Besides, two of the directors of the corporation that owned the Baca ditch, and who were active in the management, testified that there never was any intention on the part of the Baca owners, until long after the Model *407 ditch had acquired its rights, to get any waters from the Las Animas river in addition to the priorities awarded by the decree of 1903. While an appropriation consists of a diversion of water from a natural stream and the application thereof within a reasonable time to a beneficial use, it is also true that there must be an intent to appropriate a definite amount of unappropriated water to a definite and beneficial purpose.
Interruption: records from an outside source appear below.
/-- `TGx_POS`: where in its frame a sweep is depends on time, a free value within its part (08 R313, log 47). -/
def readPos (s : State) (h : Head) : Word × State :=
  let t := s.tg.get (timer s h)
  if t.state = 0 then (0#32, s)
  else if t.waiting && !t.trigSeen then (at_ 12 4, s)
  else
    let tm := timingOf s h
    if t.active then
      let (y, s1) := drawBelow s (Nat.max 1 (rasterH s h))
      (at_ 0 y, s1)
    else
      let (y, s1) := drawBelow s (Nat.max 1 tm.vlines)
      (if y < tm.vfp then at_ 0 y ||| at_ 12 1
        else if y < tm.vfp + tm.vsync then at_ 0 (y - tm.vfp) ||| at_ 12 2
        else at_ 0 (y - tm.vfp - tm.vsync) ||| at_ 12 3, s1)

/-- `TIM_SLEW_REM`: the remaining offset in whole nanoseconds; how a fraction rounds is a free value (11 R456, log 47). -/
def readSlewRem (s : State) : Word × State :=
  let q := s.tim.slew / 2 ^ 32
  if s.tim.slew % 2 ^ 32 = 0 then (word32 q, s)
  else
    let (k, s1) := drawBelow s 2
    (word32 (q + k), s1)

/-- `LYx_SLOT_s` of a host-memory slot: on a head that has begun no sweep nothing is fetched for it; otherwise whether enough
of it has been fetched is a free value (04 R165, log 47). -/
def readSlot (s : State) (h : Head) (i : Nat) : Word × State :=
  let sl := slotOf s h i
  if sl.enabled && sl.kind == 0 && !stopped s (timer s h) then
    let (k, s1) := drawBelow s 2
    (slotWord s h i ||| bitAt 1 (k == 1), s1)
  else (slotWord s h i, s)

/-- The words whose value depends on time, and the reads with a side effect; the others read as they stand
(21 R689). -/
def readWord (s : State) (idx : Nat) : Word × State :=
  let a := 4 * idx
  match a with
  | 0x00024 => readGpio s
  | 0x07044 => readPos s .a
  | 0x08044 => readPos s .b
  | 0x0E01C => readSlewRem s
  | 0x0E020 => let s1 := latchNow s
    (nowWord s1 0x020, s1)
  | 0x13018 => if s.saf.unlocked then
      let (k, s1) := drawBelow s 600001
      (at_ 0 k, s1)
    else (0#32, s)
  | 0x15030 => readTimer s
  | 0x16010 => readBoot s
  | 0x13044 => if s.saf.hbAny then
      let (k, s1) := drawBelow s 65536
      (wordAt s idx ||| at_ 0 k, s1)
    else (wordAt s idx, s)
  | 0x1C074 => windowWord s false
  | 0x1C078 => windowReadHiOp s
  | _ =>
    if a / 4096 = 14 ∧ 0x200 ≤ a % 4096 ∧ a % 4096 < 0x300 ∧ a % 0x20 = 8 then
      let s1 := capturePops s ((a % 4096 - 0x200) / 0x20)
      (wordAt s1 idx, s1)
    else if (a / 4096 = 5 ∨ a / 4096 = 6) ∧ 0x040 ≤ a % 4096 ∧ a % 4096 < 0x080 ∧ a % 8 = 0 then
      readSlot s (headOf (a / 4096 - 5)) ((a % 4096 - 0x040) / 8)
    else (wordAt s idx, s)

/-! ## Parity (21 R700 to R704) -/

/-- The global block changed by `f`. -/
def modGlb (s : State) (f : Glb → Glb) : State := { s with glb := f s.glb }

/-- The stored parity of word `idx` fails from now on. -/
def spoilParity (s : State) (idx : Nat) : State :=
  modGlb s (fun g => { g with badParity := if g.badParity.contains idx then g.badParity else g.badParity ++ [idx] })

/-- Fresh parity is formed for word `idx`. -/
def freshParity (s : State) (idx : Nat) : State :=
  modGlb s (fun g => { g with badParity := g.badParity.filter (fun i => i != idx) })

/-- The parity of word `idx` is checked at a read: an armed injection that names it is spent, and `upset` says that a bit of
it has flipped since the last check. Answers whether it fails (21 R702, R704, 15 R543). -/
def checkParity (s : State) (idx : Nat) (upset : Bool) : Bool × State :=
  if !covered idx then (false, s)
  else
    let hit := injHits s 54 idx
    let s1 := if hit then spoilParity (spendInj s) idx else if upset then spoilParity s idx else s
    if s1.glb.badParity.contains idx then
      (true, raiseInj (modGlb s1 (fun g => { g with parity := true })) 54 3 idx hit)
    else (false, s1)

end Sys2Proof.Machine
end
There must be affirmative notice also of such intention. We think the record justifies the statement of counsel for defendants in error that the Baca owners can claim nothing further than that they did from time to time, when the same was not needed by prior appropriators, use an amount of water for beneficial purposes in excess of the volume decreed to them in 1903. This, of itself, or in connection with other pertinent facts, does not constitute a valid appropriation. Cases bearing more or less directly on what we have said are: Larimer Co. Res. Co. v. People, ex rel., 8 Colo. 614, 9 P. 794; Ft. Morgan Land CanalCo. v. Ditch Co., 18 Colo. 1, 30 P. 1032, 36 Am. St. Rep. 259; Farmers' Union D. Co. v. Rio Grand Canal Co.,37 Colo. 512, 86 P. 1042; Fruitland Co. v. Kruemling,62 Colo. 160, 162 P. 161.

It follows that the decree of the district court, in so far as it affects the parties to this writ, must be, and it is affirmed.